Но Сережа, хотя и слышал слабый голос гувернера, не обратил на него внимания. Он стоял, держась рукой за перевязь швейцара, и смотрел ему в лицо.
— Что ж, и сделал для него папа, что надо?
Швейцар утвердительно кивнул головой.
Подвязанный чиновник, ходивший уже семь раз о чем-то просить Алексея Александровича, интересовал и Сережу и швейцара. Сережа застал его раз в сенях и слышал, как он жалостно просил швейцара доложить о себе, говоря, что ему с детьми умирать приходится.
С тех пор Сережа, другой раз встретив чиновника в сенях, заинтересовался им.
— Что ж, очень рад был? — спрашивал он.
— Как же не рад! Чуть не прыгает пошел отсюда.
— А что-нибудь принесли? — спросил Сережа, помолчав.
— Ну, сударь, — покачивая головой, шопотом сказал швейцар, — есть от графини.
Сережа тотчас понял, что то, о чем говорил швейцар, был подарок от графини Лидии Ивановны к его рожденью.
— Что ты говоришь? Где?
— К папе Корней внес. Должно, хороша штучка!
— Как велико? Этак будет?
— Поменьше, да хороша.
— Книжка?
— Нет, штука. Идите, идите, Василий Лукич зовет, — сказал швейцар, слыша приближавшиеся шаги гувернера и осторожно расправляя ручку в до-половины снятой перчатке, державшую его за перевязь, и подмигивая головой на Вунича.
— Василий Лукич, сию минуточку! — отвечал Сережа с тою веселою и любящею улыбкой, которая всегда побеждала исполнительного Василия Лукича.
Сереже было слишком весело, слишком всё было счастливо, чтоб он мог не поделиться со своим другом швейцаром еще семейною радостью, про которую он узнал на гулянье в Летнем Саду от племянницы графини Лидии Ивановны. Радость эта особенно важна казалась ему по совпадению с радостью чиновника и своей радостью о том, что принесли игрушки. Сереже казалось, что нынче такой день, в который все должны быть рады и веселы.

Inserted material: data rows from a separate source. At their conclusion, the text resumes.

/-- The workgroup of an image that is no saved one's: what its header and sections hold (R391, R392), and for the rest what its launch
header gives (log 50). -/
def foreignWg (s : State) (m : Img) : Nat × Launch × Wg :=
  let w := fun off => Img.getN m off 8
  let part := bitsAt (w 0x10) 28 6
  let asid := bitsAt (w 0x10) 16 12
  let (id, l) := imageLaunch s part asid (BitVec.ofNat 64 (w 8))
  let ntrains := bitsAt (w 0) 16 5
  let g : Wg :=
    { uid := s.nextId + 1, launch := id, wgid := bitsAt (w 0x10) 0 8, core := bitsAt (w 0x10) 8 8, part := part, asid := asid
      ntrains := ntrains, vgran := bitsAt (w 0) 21 6, sgran := bitsAt (w 0) 27 4
      pad := bitsAt (w 0) 32 15, qbytes := l.qbytes, tbytes := l.tbytes, ntiles := l.ntiles, cls := l.cls, prio := l.prio
      idem := l.idem, disp := l.disp, used := List.range (bitsAt (w 0) 47 8), resv := bitsAt (w 0x488) 0 7
      qstall := (partAt s part).qstall.toNat, bstall := (partAt s part).bstall.toNat
      banks := bitsAt (w 0) 47 8 + bitsAt (w 0x488) 0 7 }
  let taken := (List.range ntrains).foldl (fun n i =>
    let x := bitsAt (w (0x800 + i * trainSize g + 0x30)) 0 5
    if n < x then x else n) 0
  (id, l, { g with grants := imageGrants m taken })

/-- The record under which the image of no saved workgroup is loaded. Of a train in its handler, the lanes whose XST is held count as
arrived (R380, log 50). -/
def foreignSaved (s : State) (m : Img) : State × Saved :=
  let (id, l, g) := foreignWg s m
  let trains := (List.range g.ntrains).map fun i => newTrain l id 0 g.core 0 i (s.nextId + 2 + i)
  let arrived := fun (t : Train) => { t with xbar := heldAtTrap m g t 2, xgbar := heldAtTrap m g t 3 }
  ({ s with nextId := s.nextId + 2 + g.ntrains }, { wg := g, trains := trains.map arrived, image := 0, size := imageSize g })
where
  /-- The lanes of a train of an image that its handler finds with a state in XST. -/
  heldAtTrap (m : Img) (g : Wg) (t : Train) (code : Nat) : Mask :=
    maskOf fun l => bitsAt (Img.getN m (0x800 + t.trn * trainSize g + 0x280 + 8 * l) 8) 48 3 = code

/-- A workgroup that a core can hold has 1 to 16 trains (R18). -/
def hasTrains (g : Wg) : Bool := 1 ≤ g.ntrains && g.ntrains ≤ 16

/-- The core that takes an image: the one named, or with 0xFF the lowest with room; none while the partition admits nothing. No core suits
an image of more trains than R18 gives a workgroup, or of none: R404's INVALID list does not name it, so it gives FULL (log 50). -/
def imageCore (s : State) (sv : Saved) (n : Nat) : Option Nat :=
  if (partAt s sv.wg.part).closed || !hasTrains sv.wg then none
  else if n = 0xFF then (List.range 192).find? (coreTakes s sv) else if coreTakes s sv n then some n else none

/-- Admit an image that is reached. -/
def admitImage (c : Ctx) (s : State) (m : Img) (va : Dword) (n : Nat) : Res :=
  let known := savedOfImage s m
  let (s', sv) := match known with
    | some (_, sv) => (s, sv)
    | none => foreignSaved s m
  match imageCore s' sv n, imagePlaces s' c.tr.part c.tr.asid .load va sv.size with
  | some core, some pieces =>
    uniResult (loadImages s' [((known.map (·.1)).getD s.nextId, sv, core, pieces)]) (BitVec.ofNat 64 core)
  | _, _ => uniResult s Rc.full

/-- `ctxl` (R404): the image is read behind the train's earlier accesses (R189, R195). -/
def execCtxl (x : Args) (s : State) : Host.Outcome State Fault Refusal :=
  issue (.ctxl x) x true s fun c s =>
    if !c.on then .done s {}
    else
      let s := performEarlier s c.k
      let va := rdOpnd c x.a .n64 uniTid
      let n := (rdOpnd c x.b .n64 uniTid).toNat % 256
      let image := fun (s : State) (size : Nat) => Saved.img s ((imagePlaces s c.tr.part c.tr.asid .load va size).getD [])
      if va.toNat % 64 ≠ 0 then uniResult s Rc.invalid
      else withImage c .store va (fun s => withImage c .load va (fun s =>
        let head := image s 64
        let h0 := Img.getN head 0 8
        let h2 := Img.getN head 0x10 8
        if bitsAt h0 8 1 = 0 || bitsAt h0 0 8 ≠ 1 || bitsAt h0 10 1 = 1 || bitsAt h2 28 6 ≠ c.tr.part || (n > 191 && n ≠ 0xFF) then
          uniResult s Rc.invalid
        else if bitsAt h2 34 16 ≠ (Tab.read 0 s.agens (bitsAt h2 16 12)).toNat then uniResult s Rc.stale
        else
          let size := imageSize (foreignWg s head).2.2
          withImage c .load va (fun s => admitImage c s (image s size) va n) (imageChunks va size) s)
        [(0, 64)] s) [(0, 64)] s

end Sys2Proof.Machine
end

— Ты знаешь, папа получил Александра Невского?
— Как не знать! Уж приезжали поздравлять.
— Что ж, он рад?
— Как Царской милости не радоваться! Значит, заслужил, — сказал швейцар строго и серьезно.
Сережа задумался, вглядываясь в изученное до малейших подробностей лицо швейцара, в особенности в подбородок, висевший между седыми бакенбардами, который никто не видал, кроме Сережи, смотревшего на него всегда не иначе, как снизу.